Loathsome are the thoughts that desperately fled through and sped right past my mind as I began to dwell over the intentions I had to wear a fur coat. And no, I do not mean those silky soft, but most times rigid and ready-to-shock-the-living-out-of-you, faux fur coats I have been eager to buy every time I pass through Bloomingdale’s. As I stepped into my mother’s walk-in closet last Friday night I could feel the hypothermic air whispering in my ear all the happiness; the joy; and all the basic bitchness this warm furry— once very much alive— creature would bring me. All I needed to do was glide those chunky little arms through those two embracing holes and let that warm fitted vest entwine and snuggle the hell out of my upper bod.
I once watched a graphic and oh so bloody short film of how animals were slaughtered.
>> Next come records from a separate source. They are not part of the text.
-- ==== Sys2Proof/Word.lean ====
section
/-!
DEFINITION. The word types of the block: the byte of both arenas and of a page-table entry
(R50, R82), and the two words of the command interface (R92, R96).
-/

namespace Sys2Proof

/-- One byte: a cell of an arena, a page-table entry, a virtual address (R80). -/
abbrev Byte := BitVec 8

/-- One command word (R92). It is transferred whole and never stored in an arena (R53). -/
abbrev CommandWord := BitVec 32

/-- One response word (R96). -/
abbrev ResponseWord := BitVec 16

end Sys2Proof
end

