-- ==== Sys2Proof/Laws/State.lean ====
section
/-!
SUPPORT. What each update of the state does to each field, one lemma a pair, so that no proof unfolds a
record update; then the same for the derived readings of the bitmaps and of the process table, and
for the entries of PHYS.
-/

namespace Sys2Proof.Machine

/-! ### respond -/

@[simp] theorem State.respond_ready (s : State) (st : Status) (info : BitVec 4) (result : Byte) :
    (s.respond st info result).ready = s.ready := rfl
@[simp] theorem State.respond_nframes (s : State) (st : Status) (info : BitVec 4) (result : Byte) :
    (s.respond st info result).nframes = s.nframes := rfl
@[simp] theorem State.respond_nslots (s : State) (st : Status) (info : BitVec 4) (result : Byte) :
    (s.respond st info result).nslots = s.nslots := rfl
@[simp] theorem State.respond_phys (s : State) (st : Status) (info : BitVec 4) (result : Byte) :
    (s.respond st info result).phys = s.phys := rfl
@[simp] theorem State.respond_swap (s : State) (st : Status) (info : BitVec 4) (result : Byte) :
    (s.respond st info result).swap = s.swap := rfl
@[simp] theorem State.respond_fused (s : State) (st : Status) (info : BitVec 4) (result : Byte) :
    (s.respond st info result).fused = s.fused := rfl
@[simp] theorem State.respond_sused (s : State) (st : Status) (info : BitVec 4) (result : Byte) :
    (s.respond st info result).sused = s.sused := rfl
@[simp] theorem State.respond_queue (s : State) (st : Status) (info : BitVec 4) (result : Byte) :
    (s.respond st info result).queue = s.queue := rfl
@[simp] theorem State.respond_procs (s : State) (st : Status) (info : BitVec 4) (result : Byte) :
    (s.respond st info result).procs = s.procs := rfl
@[simp] theorem State.respond_faulted (s : State) (st : Status) (info : BitVec 4) (result : Byte) :
    (s.respond st info result).faulted = s.faulted := rfl
@[simp] theorem State.respond_npid (s : State) (st : Status) (info : BitVec 4) (result : Byte) :
    (s.respond st info result).npid = s.npid := rfl
@[simp] theorem State.respond_commands (s : State) (st : Status) (info : BitVec 4) (result : Byte) :
    (s.respond st info result).commands = s.commands := rfl
@[simp] theorem State.respond_response (s : State) (st : Status) (info : BitVec 4) (result : Byte) :
    (s.respond st info result).response = some (responseWord st info result) := rfl
@[simp] theorem State.respond_draws (s : State) (st : Status) (info : BitVec 4) (result : Byte) :
    (s.respond st info result).draws = s.draws := rfl
@[simp] theorem State.respond_frameUsed (s : State) (st : Status) (info : BitVec 4) (result : Byte) (k : Nat) :
    (s.respond st info result).frameUsed k = s.frameUsed k := rfl
@[simp] theorem State.respond_slotUsed (s : State) (st : Status) (info : BitVec 4) (result : Byte) (k : Nat) :
    (s.respond st info result).slotUsed k = s.slotUsed k := rfl
@[simp] theorem State.respond_pdbr (s : State) (st : Status) (info : BitVec 4) (result : Byte) (k : Nat) :
    (s.respond st info result).pdbr k = s.pdbr k := rfl
@[simp] theorem State.respond_pcb (s : State) (st : Status) (info : BitVec 4) (result : Byte) (k : Nat) :
    (s.respond st info result).pcb k = s.pcb k := rfl
@[simp] theorem State.respond_entryFrame (s : State) (st : Status) (info : BitVec 4) (result : Byte) (k : Nat) :
    (s.respond st info result).entryFrame k = s.entryFrame k := rfl
@[simp] theorem State.respond_entrySlot (s : State) (st : Status) (info : BitVec 4) (result : Byte) (k : Nat) :
    (s.respond st info result).entrySlot k = s.entrySlot k := rfl
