theorem State.FramesAccounted.owns_entry_write (h : s.FramesAccounted held) (hs : s.WellShaped)
    (hx : s.IsLeafEntry x) (hk : s.Kept t) (hw : t.phys = s.phys.write x b) (a f : Nat) :
    t.Owns (.entry a) f ↔ if a = x then (classify b).frame = some f else s.Owns (.entry a) f := by
  have ht := h.sameTables_leaf hs hx hk hw
  simp only [State.Owns, ht.upper_iff, ht.leaf_iff, entryFrame_write (h.leaf_exists hs hx) hw]
  split
  · next e => rw [e]; exact and_iff_right (.inr hx)
  · rfl

/-- Rewriting a leaf entry leaves the upper entries as they are. -/
theorem State.FramesAccounted.upper_write (h : s.FramesAccounted held) (hs : s.WellShaped)
    (hx : s.IsLeafEntry x) (hk : s.Kept t) (hw : t.phys = s.phys.write x b)
    (hu : ∀ a, s.IsUpperEntry a → s.entrySlot a = none) (a : Nat) (ha : t.IsUpperEntry a) :
    t.entrySlot a = none := by
  have ha' := ((h.sameTables_leaf hs hx hk hw).upper_iff a).1 ha
  rw [entrySlot_write (h.leaf_exists hs hx) hw, if_neg]
  · exact hu a ha'
  · rintro rfl
    exact h.leaf_not_upper hx ha'

end LeafWrite

/-! ### Eviction and allocation -/

section Allocation

variable {s t : State} {held : List Nat}

/-- A Mapped entry is not Swapped (R170). -/
theorem entrySlot_of_entryFrame {a f : Nat} (h : s.entryFrame a = some f) :
    s.entrySlot a = none := by
  cases hr : s.phys.read a with
  | none => rw [State.entrySlot_eq, hr]; rfl
  | some b =>
    rw [entryFrame_of_read hr] at h
    rw [entrySlot_of_read hr]
    cases hc : classify b with
    | mapped f => rfl
    | unmapped => rfl
    | swapped i => rw [hc] at h; cases h

/-- The victim of an eviction loses its frame and names the slot instead (R193). -/
theorem State.Accounted.evicted (h : s.Accounted held) (hs : s.WellShaped) {r : Byte}
    {q : List Byte} {slot v : Nat} (hq : s.queue = r :: q) (hk : speek s = some slot)
    (hr : s.entryFrame r.toNat = some v) : (s.evicted r slot v).Accounted held := by
  obtain ⟨hi, hin, hfree, -⟩ := speek_some hk
  have hslot : slot < 128 := lt_of_lt_of_le hin hs.nslots_le
  have hleaf := h.queue.leaf (r := r) (by simp [hq])
  have hown : s.Owns (.entry r.toNat) v := ⟨.inr hleaf, hr⟩
  obtain ⟨hv, hvn⟩ := hs.frameUsed_inside (h.frames.owned_used hown)
  have hkept := hs.evicted r slot v
  have hw : (s.evicted r slot v).phys = s.phys.write r.toNat (encSwapped slot) := rfl
  refine ⟨h.frames.lose hown (fun f => ?_) fun o f => ?_,
    h.slots.assign (x := r.toNat) (slot := slot) (by simp [State.slotUsed, hfree]) ?_ (fun i => ?_)
      fun a i => ?_,
    h.queue.pop hq (congrArg List.tail hq) fun a f => ?_,
    h.frames.upper_write hs hleaf hkept hw h.upper⟩
  · change (s.putFrame v false).frameUsed f = true ↔ _
    rw [hs.frameUsed_putFrame hv hvn]
    by_cases hf : f = v <;> simp [hf]
  · cases o with
    | control p => simp [hkept.owns_control]
    | root p => simp [hkept.owns_root]
    | entry a =>
      rw [h.frames.owns_entry_write hs hleaf hkept hw, frame_encSwapped hslot]
      by_cases ha : a = r.toNat <;> simp [ha]
  · rintro i ⟨-, hsw⟩
    rw [entrySlot_of_entryFrame hr] at hsw; cases hsw
  · change (s.putSlot slot true).slotUsed i = true ↔ _
    rw [hs.slotUsed_putSlot hi hin]
    by_cases he : i = slot <;> simp [he]
  · rw [h.frames.swapsLeaf_write hs hleaf hkept hw, slot_encSwapped hi hslot, Option.some.injEq]
  · rw [h.frames.mapsLeaf_write hs hleaf hkept hw, frame_encSwapped hslot]
    by_cases ha : a = r.toNat <;> simp [ha]

/-- ALLOC_EVICT, when it succeeds (R192): a free frame at once, or one after an eviction. -/
theorem allocEvict_ok_cases (hs : s.WellShaped) {g : Nat} (h : allocEvict s = .ok g t) :
    falloc s = some (g, t) ∨ ∃ r q slot v, s.queue = r :: q ∧ speek s = some slot ∧
      s.entryFrame r.toNat = some v ∧ falloc (s.evicted r slot v) = some (g, t) := by
  unfold allocEvict at h
  split at h
  · next hf => cases h; exact .inl hf
  · rcases evict_cases hs with ⟨-, he⟩ | ⟨-, -, he⟩ | ⟨r, q, slot, -, -, -, he⟩ |
      ⟨r, q, slot, v, hq, hk, hv, -, he⟩
    · rw [he] at h; cases h
    · rw [he] at h; cases h
    · rw [he] at h; cases h
    · rw [he, Result.bind_ok, retryAlloc] at h
      split at h
      · next hf => cases h; exact .inr ⟨r, q, slot, v, hq, hk, hv, hf⟩
      · cases h

/-- What an allocation leaves: the invariants with the frame held, the tables, and every byte that
is no Mapped leaf entry. -/
structure State.AllocatedFor (s : State) (held : List Nat) (g : Nat) (t : State) : Prop
    extends s.Allocated g t where
  accounted : t.Accounted (g :: held)
  tables : s.SameTables t
  read : ∀ a, (∀ f, ¬ s.MapsLeaf a f) → t.phys.read a = s.phys.read a

theorem State.Accounted.of_allocEvict (h : s.Accounted held) (hs : s.WellShaped) {g : Nat}
    (ha : allocEvict s = .ok g t) : s.AllocatedFor held g t := by
  have hal : s.Allocated g t := by
    rcases allocEvict_cases hs with ⟨g', t', hx, hal⟩ | ⟨e, hx⟩
    · rw [ha] at hx; cases hx; exact hal
    · rw [ha] at hx; cases hx
  rcases allocEvict_ok_cases hs ha with hf | ⟨r, q, slot, v, hq, hk, hr, hf⟩
  · obtain ⟨-, -, -, -, rfl⟩ := falloc_some hf
    exact ⟨hal, h.of_falloc hs hf, (hs.sameEntries_putFrame g true).tables, fun _ _ => rfl⟩
  · have hev := hs.evicted r slot v
    have hacc := h.evicted hs hq hk hr
    have hmap : s.MapsLeaf r.toNat v := ⟨h.queue.leaf (by simp [hq]), hr⟩
    obtain ⟨-, -, -, -, rfl⟩ := falloc_some hf
    refine ⟨hal, hacc.of_falloc hev.shaped hf,
      (h.frames.sameTables_leaf hs hmap.1 hev (b := encSwapped slot) rfl).trans
        (hev.shaped.sameEntries_putFrame g true).tables, fun a hna => ?_⟩
    have hne : a ≠ r.toNat := by rintro rfl; exact hna v hmap
    exact Memory.read_write_other _ hne _

/-- An upper entry stays as it was through an allocation. -/
theorem State.AllocatedFor.read_upper {g a : Nat} (h : s.AllocatedFor held g t)
    (hs : s.Accounted held) (ha : s.IsUpperEntry a) : t.phys.read a = s.phys.read a :=
  h.read a fun _ hm => hs.frames.leaf_not_upper hm.1 ha

/-- So does a leaf entry that is not Mapped. -/
theorem State.AllocatedFor.read_unmapped {g a : Nat} (h : s.AllocatedFor held g t)
    (ha : s.entryFrame a = none) : t.phys.read a = s.phys.read a :=
  h.read a fun f hm => by rw [hm.2] at ha; cases ha

end Allocation

/-! ### A held frame gets its owner -/

section HandOver

variable {s t : State} {held : List Nat} {g loc : Nat}

/-- A held frame is one of 1 .. 63, so it survives in an entry. -/
theorem State.Accounted.held_lt (h : s.Accounted (g :: held)) (hs : s.WellShaped) : g < 64 := by
  obtain ⟨-, hn⟩ := hs.frameUsed_inside (h.frames.held_used List.mem_cons_self)
  exact lt_of_lt_of_le hn hs.nframes_le

/-- A leaf entry that was not Mapped gets a held frame and joins EQ; the slot it named, if any, is
free again (R204, R210). -/
theorem State.Accounted.fillLeaf (h : s.Accounted (g :: held)) (hs : s.WellShaped)
    (hl : s.IsLeafEntry loc) (hn : s.entryFrame loc = none) (hk : s.Kept t)
    (hw : t.phys = s.phys.write loc (encMapped g)) (hf : t.fused = s.fused)
    (hu : ∀ i, t.slotUsed i = true ↔ s.slotUsed i = true ∧ s.entrySlot loc ≠ some i)
    (hq : t.queue = s.queue ++ [BitVec.ofNat 8 loc]) : t.Accounted held := by
  have hg := h.held_lt hs
  have hloc : (BitVec.ofNat 8 loc).toNat = loc := by
    have hin := h.frames.entry_inside hs (.inr hl)
    have h64 := hs.nframes_le
    simp only [Config.frameBytes, Config.maxFrames] at hin h64
    rw [BitVec.toNat_ofNat, Nat.mod_eq_of_lt (by omega)]
  refine ⟨State.FramesAccounted.handOver (given := [(.entry loc, g)]) h.frames
    (fun f => by rw [State.frameUsed, State.frameUsed, hf]) fun o f => ?_,
    h.slots.clear (x := loc) (fun i => ?_) fun a i => ?_,
    h.queue.push (g := g) hq ?_ fun a f => ?_, h.frames.upper_write hs hl hk hw h.upper⟩
  · cases o with
    | control p => simp [hk.owns_control]
    | root p => simp [hk.owns_root]
    | entry a =>
      rw [h.frames.owns_entry_write hs hl hk hw, frame_encMapped hg]
      by_cases ha : a = loc
      · simp [ha, State.Owns, hn, eq_comm]
      · simp [ha]
  · rw [hu, State.SwapsLeaf, and_iff_right hl]
  · rw [h.frames.swapsLeaf_write hs hl hk hw, slot_encMapped hg]
    by_cases ha : a = loc <;> simp [ha]
  · rintro f ⟨-, hm⟩
    rw [hloc, hn] at hm; cases hm
  · rw [hloc, h.frames.mapsLeaf_write hs hl hk hw, frame_encMapped hg, Option.some.injEq]

/-- The frames mapped by entries of some kind of frame, after an empty entry has been made to map the
held frame. -/
theorem exists_entry_linked {P : Nat → Prop} (hin : loc < Config.frameBytes * s.nframes)
    (hn : s.entryFrame loc = none)
    (he : ∀ a, t.entryFrame a = if a = loc then some g else s.entryFrame a) (f : Nat) :
    (∃ a, a < Config.frameBytes * s.nframes ∧ t.entryFrame a = some f ∧ P (frameOf a)) ↔
      (∃ a, a < Config.frameBytes * s.nframes ∧ s.entryFrame a = some f ∧ P (frameOf a)) ∨
      (P (frameOf loc) ∧ f = g) := by
  constructor
  · rintro ⟨a, ha, hf, hp⟩
    rw [he] at hf
    split at hf
    · next e => cases hf; exact .inr ⟨e ▸ hp, rfl⟩
    · exact .inl ⟨a, ha, hf, hp⟩
  · rintro (⟨a, ha, hf, hp⟩ | ⟨hp, rfl⟩)
    · refine ⟨a, ha, ?_, hp⟩
      rw [he, if_neg]
      · exact hf
      · rintro rfl; rw [hn] at hf; cases hf
    · exact ⟨loc, hin, by rw [he, if_pos rfl], hp⟩

section Link

variable (h : s.Accounted (g :: held)) (hs : s.WellShaped) (hup : s.IsUpperEntry loc)
  (hn : s.entryFrame loc = none) (hb : s.Blank g)
include h hs hup

theorem State.Accounted.entryFrame_link (a : Nat) :
    (s.putPhys loc (encMapped g)).entryFrame a = if a = loc then some g else s.entryFrame a := by
  have hin := h.frames.entry_inside hs (.inl hup)
  rw [entryFrame_write ((hs.phys_exists loc).2 hin) (State.putPhys_phys s loc _),
    frame_encMapped (h.held_lt hs)]

theorem State.Accounted.entrySlot_link (a : Nat) :
    (s.putPhys loc (encMapped g)).entrySlot a = if a = loc then none else s.entrySlot a := by
  have hin := h.frames.entry_inside hs (.inl hup)
  rw [entrySlot_write ((hs.phys_exists loc).2 hin) (State.putPhys_phys s loc _),
    slot_encMapped (h.held_lt hs)]

include hn

/-- A table linked in a Directory becomes a Middle-Directory (R203). -/
theorem State.Accounted.isMiddle_link (f : Nat) : (s.putPhys loc (encMapped g)).IsMiddle f ↔
    s.IsMiddle f ∨ (s.IsDirectory (frameOf loc) ∧ f = g) :=
  exists_entry_linked (P := s.IsDirectory) (h.frames.entry_inside hs (.inl hup)) hn
    (h.entryFrame_link hs hup) f

theorem State.Accounted.isUpper_link (a : Nat) : (s.putPhys loc (encMapped g)).IsUpperEntry a ↔
    s.IsUpperEntry a ∨ (s.IsDirectory (frameOf loc) ∧ frameOf a = g) := by
  have hd := ((State.Kept.refl hs).putPhys loc (encMapped g)).isDirectory_iff (frameOf a)
  exact (or_congr hd (h.isMiddle_link hs hup hn _)).trans or_assoc.symm

include hb

/-- A table linked in a Middle-Directory becomes a Table; the new table maps nothing yet (R203). -/
theorem State.Accounted.isTable_link (f : Nat) : (s.putPhys loc (encMapped g)).IsTable f ↔
    s.IsTable f ∨ (s.IsMiddle (frameOf loc) ∧ f = g) := by
  rw [← exists_entry_linked (P := s.IsMiddle) (h.frames.entry_inside hs (.inl hup)) hn
    (h.entryFrame_link hs hup) f]
  refine exists_congr fun a => and_congr_right fun _ => and_congr_right fun hf => ?_
  rw [h.isMiddle_link hs hup hn]
  refine or_iff_left ?_
  rintro ⟨-, rfl⟩
  rw [h.entryFrame_link hs hup] at hf
  split at hf
  · next e => exact h.frames.held_no_entries (a := loc) (e ▸ List.mem_cons_self) (.inl hup)
  · rw [hb.entryFrame] at hf; cases hf

/-- The entries after a table has been linked are the ones before and those of the new table. -/
theorem State.Accounted.entries_link (a : Nat) :
    ((s.putPhys loc (encMapped g)).IsUpperEntry a ∨ (s.putPhys loc (encMapped g)).IsLeafEntry a) ↔
      (s.IsUpperEntry a ∨ s.IsLeafEntry a) ∨ frameOf a = g := by
  rw [h.isUpper_link hs hup hn, State.IsLeafEntry, h.isTable_link hs hup hn hb]
  constructor
  · rintro ((hu | ⟨-, hg⟩) | (hl | ⟨-, hg⟩))
    · exact .inl (.inl hu)
    · exact .inr hg
    · exact .inl (.inr hl)
    · exact .inr hg
  · rintro ((hu | hl) | hg)
    · exact .inl (.inl hu)
    · exact .inr (.inl hl)
    · exact hup.imp (fun hd => .inr ⟨hd, hg⟩) (fun hm => .inr ⟨hm, hg⟩)
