-- ==== Sys2Proof/Config.lean ====
section
/-! DEFINITION. What the block's text leaves open: free values, constants without a body, so that nothing can be proved of
them. A counter of State makes each use a fresh one. -/

namespace Sys2Proof.Config

/-- Random bytes of the entropy source: word `n` of challenge `k` (R453). -/
opaque entropy : Nat → Nat → Word

/-- Whether Ed25519 accepts a signature, 16 words, over a challenge, 8 words, and IDENT_PHYS (R453): the algorithm is RFC
8032's, the key is the maker's. -/
opaque signatureGood : List Word → Word → List Word → Bool

/-- A byte of tile storage after SLEEP without a scrub (R432's matrix: undefined). -/
opaque sleepByte : Nat → Nat → Byte

/-- An F register after SLEEP without a scrub (R432's matrix: undefined). -/
opaque sleepReg : Nat → Nat → DWord

/-- The data that a read returns when more bits are wrong than its code is able to detect (R357 to R361 state the outcome
only up to the codes' reach). -/
opaque wrongByte : Nat → Nat → Byte

/-- Whether such a read is reported as uncorrectable. -/
opaque wrongDetected : Nat → Bool

/-- What a tile tool or scan leaves where no rule restores the state (R457). -/
opaque scanned : Nat → Nat → DWord

/-- A value that SAMPLE, EXTEST, INTEST, SCAN or MBIST captures (R456 names the function, not the chain's contents). -/
opaque captured : Nat → DWord

/-- Whether the predictor mispredicts a branch (R241: its state is not architectural). -/
opaque mispredicted : Nat → Bool

/-- The cycles that an access loses in DET mode outside R255's conditions. -/
opaque slipCycles : Nat → Nat

/-- ERR_ADDR of a test event (R49 gives it no address). -/
opaque testAddr : Nat → DWord

/-- The entry that a translation store without a stated choice replaces (R334, R335). -/
opaque replaced : Nat → Nat

/-- The scale m of LEA with X = 1: LEA makes no access, and R267's m is the access size. -/
opaque leaScale : Nat → DWord

/-- XADDR of a RANGE fault of MOVT, where the text names no access address. -/
opaque rangeAddr : Nat → DWord

/-- DSTID of a request that goes by PHYS: the receiver ignores it (R371), and R372 gives it no value. -/
opaque physDest : Nat → Word

end Sys2Proof.Config
end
I stopped eating meat for 3 years until I found out my grandmother was sneaking in minuscule pieces of meat into my food while I was living with her. A little later in life I realized how much happiness and deliciousness I was refraining my body from.
When I was just a chubby cheeked girl looking to find some treasure, my older sister and I spotted a chest full of moth balls, scarves, boxes full of silky cinderella gloves, and piles and piles of gigantic fur coats. I pathetically asked my grandmother what they were and she said, “something I’ll get once I’m older” as my sister whispered in my ear, and I quote, “she murdered all the bunnies in the world and skinned them herself!”…And I almost forgot to mention the night before I was told my bunny had “gone on vacation”.
I said, “HELL TO THE FUCK NO”. But you know, without all the sass and with waterfalls of tears running down my face as I ran away in fear.
You could say I was mentally prepared to frown upon all those fur wearers and the fur enthusiasts for a few years now. This of course would include my mother, Muti (my grandmother), and especially that satanic sister of mine.
As the night got darker and the weather fell way below the 50s (which is approximately the degree that determines whether Florida officially turns into Antarctica or not) all I could think of was Phoebe, yes Phoebe Buffey. She is an animal lover and a vegetarian but even she makes mistakes. She fell in love with a fur coat. Even if it was for only one 30-minute episode; I bet she warm and in love and the happiest woman alive.
So I pulled and Phoebe and yeah, I wore it; I wore the hell of that basic bitchin’ vest. And yes, it made me feel totally basic and bitchin’ as fuck but I don’t think I’ll do it again.
Not because I feel too much guilt for fur but mostly because I refuse to fall into the peer pressure of the three most evil, yet wholehearted women in my life.